/-- What the other requests and the register accesses leave alone: each clause gives the fields its command may change, on every state and all
operands; every other field is the one before, but for what raising an event (`State.told`) or taking up a request (`State.served`) changes. -/
def Obligations.FrameOtherRequests : Prop :=
  -- SIG_CMD_START
  (∀ (req : Req) (mask : BitVec 16) (s : State),
      ∃ t, exec (.sigCmdStart req mask) s = .next t ∧
        t = { s.served t with
          tim := { s.tim with syncOutAt := t.tim.syncOutAt },
          sig := { s.sig with
            ins := t.sig.ins, syncAccepted := t.sig.syncAccepted, syncLast := t.sig.syncLast, cmdResult := t.sig.cmdResult,
            cmdSession := t.sig.cmdSession },
          free := t.free }) ∧
  -- SIG_CMD_STOP
  (∀ (req : Req) (mask : BitVec 16) (s : State),
      ∃ t, exec (.sigCmdStop req mask) s = .next t ∧
        t = { s.served t with
          tim := { s.tim with syncOutAt := t.tim.syncOutAt },
          sig := { s.sig with
            ins := t.sig.ins, syncAccepted := t.sig.syncAccepted, syncLast := t.sig.syncLast, cmdResult := t.sig.cmdResult,
            cmdSession := t.sig.cmdSession },
          free := t.free }) ∧
  -- SIG_CMD_SYNC
  (∀ (req : Req) (s : State),
      ∃ t, exec (.sigCmdSync req) s = .next t ∧
        t = { s.served t with
          tim := { s.tim with syncOutAt := t.tim.syncOutAt },
          sig := { s.sig with
            ins := t.sig.ins, syncAccepted := t.sig.syncAccepted, syncLast := t.sig.syncLast, cmdResult := t.sig.cmdResult,
            cmdSession := t.sig.cmdSession },
          free := t.free }) ∧
  -- CH_CFG
  (∀ (req : Req) (value : Word) (s : State),
      ∃ t, exec (.chCfg req value) s = .next t ∧
        t = { s.served t with sig := { s.sig with ins := t.sig.ins, cmdResult := t.sig.cmdResult, cmdSession := t.sig.cmdSession } }) ∧
  -- CH_DELAY
  (∀ (req : Req) (eighths : BitVec 12) (s : State),
      ∃ t, exec (.chDelay req eighths) s = .next t ∧
        t = { s.served t with sig := { s.sig with ins := t.sig.ins, cmdResult := t.sig.cmdResult, cmdSession := t.sig.cmdSession } }) ∧
  -- OUT_VALUE
  (∀ (req : Req) (value : F32) (s : State),
      ∃ t, exec (.outValue req value) s = .next t ∧
        t = { s.served t with sig := { s.sig with outs := t.sig.outs, cmdResult := t.sig.cmdResult, cmdSession := t.sig.cmdSession } }) ∧
  -- OUT_ON
  (∀ (req : Req) (bankB : Bool) (mask : BitVec 24) (s : State),
      ∃ t, exec (.outOn req bankB mask) s = .next t ∧
        t = { s.served t with fio := { s.fio with chans := t.fio.chans, cmdResult := t.fio.cmdResult, cmdSession := t.fio.cmdSession } }) ∧
  -- OUT_OFF
  (∀ (req : Req) (bankB : Bool) (mask : BitVec 24) (s : State),
      ∃ t, exec (.outOff req bankB mask) s = .next t ∧
        t = { s.served t with fio := { s.fio with chans := t.fio.chans, cmdResult := t.fio.cmdResult, cmdSession := t.fio.cmdSession } }) ∧
  -- FIO_CLEAR_FAULT
  (∀ (req : Req) (channel : Fin 64) (all : Bool) (s : State),
      ∃ t, exec (.fioClearFault req channel all) s = .next t ∧
        t = { s.served t with
          fio := { s.fio with chans := t.fio.chans, chSel := t.fio.chSel, cmdResult := t.fio.cmdResult, cmdSession := t.fio.cmdSession } }) ∧
  -- PROOF_BEGIN
  (∀ (req : Req) (s : State),
      ∃ t, exec (.proofBegin req) s = .next t ∧ t = { s.served t with saf := t.saf }) ∧
  -- PAIR_TEST_HS
  (∀ (req : Req) (pair : Fin 8) (s : State),
      ∃ t, exec (.pairTestHs req pair) s = .next t ∧ t = { s.served t with saf := t.saf }) ∧
  -- PAIR_TEST_LS
  (∀ (req : Req) (pair : Fin 8) (s : State),
      ∃ t, exec (.pairTestLs req pair) s = .next t ∧ t = { s.served t with saf := t.saf }) ∧
  -- ESTOP_TEST
  (∀ (req : Req) (input : Fin 2) (s : State),
      ∃ t, exec (.estopTest req input) s = .next t ∧ t = { s.served t with saf := t.saf }) ∧
  -- PROOF_END
  (∀ (req : Req) (s : State),
      ∃ t, exec (.proofEnd req) s = .next t ∧ t = { s.served t with saf := t.saf }) ∧
  -- FAULT_RESET
  (∀ (req : Req) (pair : Fin 8) (all : Bool) (input : Fin 2) (s : State),
      ∃ t, exec (.faultReset req pair all input) s = .next t ∧ t = { s.served t with saf := t.saf }) ∧
  -- ALARM_TEST
  (∀ (req : Req) (s : State),
      ∃ t, exec (.alarmTest req) s = .next t ∧ t = { s.served t with saf := t.saf }) ∧
  -- RECOVER
  (∀ (req : Req) (port : Fin 4) (s : State),
      ∃ t, exec (.recover req port) s = .next t ∧
        t = { s.served t with
          can := { s.can with ports := t.can.ports, cmdResult := t.can.cmdResult, cmdSession := t.can.cmdSession, mirrors := t.can.mirrors } }) ∧
  -- HANDOVER
  (∀ (req : Req) (s : State),
      ∃ t, exec (.handover req) s = .next t ∧
        t = { s.served t with
          icx := { s.icx with
            memberId := t.icx.memberId, sel := t.icx.sel, cmdResult := t.icx.cmdResult, cmdSession := t.icx.cmdSession, handCause := t.icx.handCause }
          }) ∧
  -- SET_MEMBER
  (∀ (req : Req) (index : Fin 8) (s : State),
      ∃ t, exec (.setMember req index) s = .next t ∧
        t = { s.served t with
          icx := { s.icx with
            memberId := t.icx.memberId, sel := t.icx.sel, cmdResult := t.icx.cmdResult, cmdSession := t.icx.cmdSession, handCause := t.icx.handCause }
          }) ∧
  -- SES_CMD_CLOSE
  (∀ (req : Req) (session : Fin 32) (s : State),
      ∃ t, exec (.sesCmdClose req session) s = .next t ∧
        t = { s.served t with
          ctl := { s.ctl with joy := t.ctl.joy },
          ses := { (s.served t).ses with
            sources := t.ses.sources, siteCert := t.ses.siteCert, siteStage := t.ses.siteStage, cmdResult := t.ses.cmdResult,
            cmdSession := t.ses.cmdSession } }) ∧
  -- INSTALL_CERT
  (∀ (req : Req) (s : State),
      ∃ t, exec (.installCert req) s = .next t ∧
        t = { s.served t with
          ctl := { s.ctl with joy := t.ctl.joy },
          ses := { (s.served t).ses with
            sources := t.ses.sources, siteCert := t.ses.siteCert, siteStage := t.ses.siteStage, cmdResult := t.ses.cmdResult,
            cmdSession := t.ses.cmdSession } }) ∧
  -- USE_FACTORY
  (∀ (req : Req) (s : State),
      ∃ t, exec (.useFactory req) s = .next t ∧
        t = { s.served t with
          ctl := { s.ctl with joy := t.ctl.joy },
          ses := { (s.served t).ses with
            sources := t.ses.sources, siteCert := t.ses.siteCert, siteStage := t.ses.siteStage, cmdResult := t.ses.cmdResult,
            cmdSession := t.ses.cmdSession } }) ∧
  -- UNLOCK
  (∀ (req : Req) (s : State),
      ∃ t, exec (.unlock req) s = .next t ∧
        t = { s.served t with
          ctl := { s.ctl with joy := t.ctl.joy },
          ses := { (s.served t).ses with
            sources := t.ses.sources, siteCert := t.ses.siteCert, siteStage := t.ses.siteStage, cmdResult := t.ses.cmdResult,
            cmdSession := t.ses.cmdSession } }) ∧
  -- TIM_CMD_RESET_MODEL
  (∀ (req : Req) (s : State),
      ∃ t, exec (.timCmdResetModel req) s = .next t ∧
        t = { s.served t with
          tim := { s.tim with
            cmdResult := t.tim.cmdResult, cmdSession := t.tim.cmdSession, model := t.tim.model, modelDirty := t.tim.modelDirty,
            daySum := t.tim.daySum, dayCount := t.tim.dayCount } }) ∧
  -- BIST_PARTIAL
  (∀ (req : Req) (s : State),
      ∃ t, exec (.bistPartial req) s = .next t ∧
        t = { s.served t with
          bst := { s.bst with
            state := t.bst.state, kind := t.bst.kind, pass := t.bst.pass, units := t.bst.units, passMask := t.bst.passMask,
            cmdResult := t.bst.cmdResult, cmdSession := t.bst.cmdSession } }) ∧
  -- BIST_FULL
  (∀ (req : Req) (key : Byte) (s : State),
      ∃ t, exec (.bistFull req key) s = .next t ∧
        t = { s.served t with
          bst := t.bst, slv := t.slv, ctl := { s.ctl with joy := t.ctl.joy }, srv := { s.srv with staged := t.srv.staged, trace := t.srv.trace },
          saf := { s.saf with pairs := t.saf.pairs },
          aqf := { (s.served t).aqf with phase := t.aqf.phase, export_ := t.aqf.export_, import_ := t.aqf.import_, importLen := t.aqf.importLen },
          cfg := { s.cfg with staged := t.cfg.staged, stagedLen := t.cfg.stagedLen, phase := t.cfg.phase }, free := t.free }) ∧
  -- LOG_CLEAR
  (∀ (req : Req) (key : Byte) (s : State),
      ∃ t, exec (.logClear req key) s = .next t ∧
        t = { s.served t with
          log := { (s.served t).log with
            epoch := t.log.epoch, flushed := t.log.flushed, oldest := t.log.oldest, durable := t.log.durable, clearTime := t.log.clearTime,
            cmdResult := t.log.cmdResult, cmdSession := t.log.cmdSession }
          aqf := { (s.served t).aqf with flushCut := t.aqf.flushCut } }) ∧
  -- EXPORT_PREPARE
  (∀ (req : Req) (s : State),
      ∃ t, exec (.exportPrepare req) s = .next t ∧ t = { s.served t with aqf := t.aqf }) ∧
  -- IMPORT_COMMIT
  (∀ (req : Req) (mask : Fin 8) (s : State),
      ∃ t, exec (.importCommit req mask) s = .next t ∧ t = { s.served t with aqf := t.aqf }) ∧
  -- IMPORT_ABORT
  (∀ (req : Req) (s : State),
      ∃ t, exec (.importAbort req) s = .next t ∧ t = { s.served t with aqf := t.aqf }) ∧
  -- ARCHIVE_TRACE
  (∀ (req : Req) (s : State),
      ∃ t, exec (.archiveTrace req) s = .next t ∧ t = { s.served t with aqf := t.aqf }) ∧
  -- ARCHIVE_DELETE
  (∀ (req : Req) (entry : BitVec 16) (s : State),
      ∃ t, exec (.archiveDelete req entry) s = .next t ∧ t = { s.served t with aqf := t.aqf }) ∧
  -- CONFIRM
  (∀ (req : Req) (p0Ok : Bool) (s : State),
      ∃ t, exec (.confirm req p0Ok) s = .next t ∧
        t = { s.served t with
          sup := { s.sup with lockClearing := t.sup.lockClearing },
          aqf := { (s.served t).aqf with
            writes := t.aqf.writes, writesPeak := t.aqf.writesPeak, done := t.aqf.done, refBudget := t.aqf.refBudget, refOther := t.aqf.refOther,
            objs := t.aqf.objs },
          cfg := t.cfg }) ∧
  -- WRITE_KEY
  (∀ (req : Req) (key : Byte) (s : State),
      ∃ t, exec (.writeKey req key) s = .next t ∧
        t = { s.served t with
          sup := { s.sup with lockClearing := t.sup.lockClearing },
          aqf := { (s.served t).aqf with
            writes := t.aqf.writes, writesPeak := t.aqf.writesPeak, done := t.aqf.done, refBudget := t.aqf.refBudget, refOther := t.aqf.refOther,
            objs := t.aqf.objs },
          cfg := t.cfg }) ∧
  -- DISCARD
  (∀ (req : Req) (s : State),
      ∃ t, exec (.discard req) s = .next t ∧
        t = { s.served t with
          sup := { s.sup with lockClearing := t.sup.lockClearing },
          aqf := { (s.served t).aqf with
            writes := t.aqf.writes, writesPeak := t.aqf.writesPeak, done := t.aqf.done, refBudget := t.aqf.refBudget, refOther := t.aqf.refOther,
            objs := t.aqf.objs },
          cfg := t.cfg }) ∧
  -- READ
  (∀ (req : Req) (addr : Word) (count : Nat) (s : State),
      ∃ t, exec (.read req addr count) s = .next t ∧
        t = { s.served t with
          log := { (s.served t).log with flushTotal := t.log.flushTotal },
          sup := { s.sup with dlCount := t.sup.dlCount, slackMin := t.sup.slackMin, eccCorr := t.sup.eccCorr, eccUncorr := t.sup.eccUncorr },
          pwr := { s.pwr with dipCount := t.pwr.dipCount },
          thm := { s.thm with bandChanges := t.thm.bandChanges, throttleCount := t.thm.throttleCount },
          bst := { s.bst with bgRounds := t.bst.bgRounds }, tim := { s.tim with stepCount := t.tim.stepCount, ppsCount := t.tim.ppsCount },
          gns := { s.gns with crcFail := t.gns.crcFail, unsupported := t.gns.unsupported, slipCount := t.gns.slipCount },
          fus := { s.fus with
            refs := t.fus.refs, originWanted := t.fus.originWanted, origin := t.fus.origin, originNext := t.fus.originNext,
            lateCount := t.fus.lateCount, olderCount := t.fus.olderCount, skip := t.fus.skip, gateCount := t.fus.gateCount },
          slv := { s.slv with
            engines := t.slv.engines, solves := t.slv.solves, numFail := t.slv.numFail, resFail := t.slv.resFail, pivReg := t.slv.pivReg,
            expired := t.slv.expired, infeas := t.slv.infeas, nWarm := t.slv.nWarm, nMapped := t.slv.nMapped, nCold := t.slv.nCold,
            nSubopt := t.slv.nSubopt, refused := t.slv.refused },
          ctl := { s.ctl with mpcFail := t.ctl.mpcFail, nodeFail := t.ctl.nodeFail, satFrames := t.ctl.satFrames, dlMiss := t.ctl.dlMiss },
          srv := { s.srv with tickMax := t.srv.tickMax, overruns := t.srv.overruns, guards := t.srv.guards },
          sig := { s.sig with ins := t.sig.ins, syncAccepted := t.sig.syncAccepted, syncIgnored := t.sig.syncIgnored, clamps := t.sig.clamps },
          fio := { s.fio with shown := t.fio.shown, banks := t.fio.banks, chans := t.fio.chans },
          saf := { s.saf with
            pairs := t.saf.pairs, cycleMax := t.saf.cycleMax, eccCorr := t.saf.eccCorr, eccUncorr := t.saf.eccUncorr,
            wdViolations := t.saf.wdViolations },
          can := { s.can with ports := t.can.ports, mirrors := t.can.mirrors }, ser := t.ser, eth := { s.eth with ports := t.eth.ports },
          ses := { (s.served t).ses with authFails := t.ses.authFails, lockouts := t.ses.lockouts },
          icx := { s.icx with
            exchLate := t.icx.exchLate, miscompares := t.icx.miscompares, takeovers := t.icx.takeovers, txnTimeouts := t.icx.txnTimeouts,
            crcErrors := t.icx.crcErrors },
          aqf := { (s.served t).aqf with
            bchCorr := t.aqf.bchCorr, mediaErrors := t.aqf.mediaErrors, refBudget := t.aqf.refBudget, refOther := t.aqf.refOther,
            flushCount := t.aqf.flushCount } }) ∧
  -- WRITE
  (∀ (req : Req) (pairs : List (Word × Word)) (s : State),
      ∃ t, exec (.write req pairs) s = .next t ∧ t = { t with pending := s.pending }) ∧
  -- BULK_READ
  (∀ (req : Req) (object : Byte) (index : BitVec 16) (offset : Word) (length : Nat) (s : State),
      ∃ t, exec (.bulkRead req object index offset length) s = .next t ∧ t = s.served t) ∧
  -- BULK_WRITE
  (∀ (req : Req) (object : Byte) (index : BitVec 16) (offset : Word) (data : Bytes) (s : State),
      ∃ t, exec (.bulkWrite req object index offset data) s = .next t ∧
        t = { s.served t with
          ses := { (s.served t).ses with siteStage := t.ses.siteStage },
          aqf := { (s.served t).aqf with import_ := t.aqf.import_, importLen := t.aqf.importLen },
          cfg := { s.cfg with staged := t.cfg.staged, stagedLen := t.cfg.stagedLen } })
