-- ==== Sys2Proof/Laws/State.lean ====
section
/-!
SUPPORT. The parts of the state after a change of one part: one lemma per part per update.
-/
set_option autoImplicit false
namespace Sys2Proof.Machine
____________________
**ASSIGNMENT:** Using the listing above, gather each line that holds the string "addr" and copy it.

**ANSWER SPACE:**
  (∀ (req : Req) (addr : Word) (count : Nat) (s : State),
      ∃ t, exec (.read req addr count) s = .next t ∧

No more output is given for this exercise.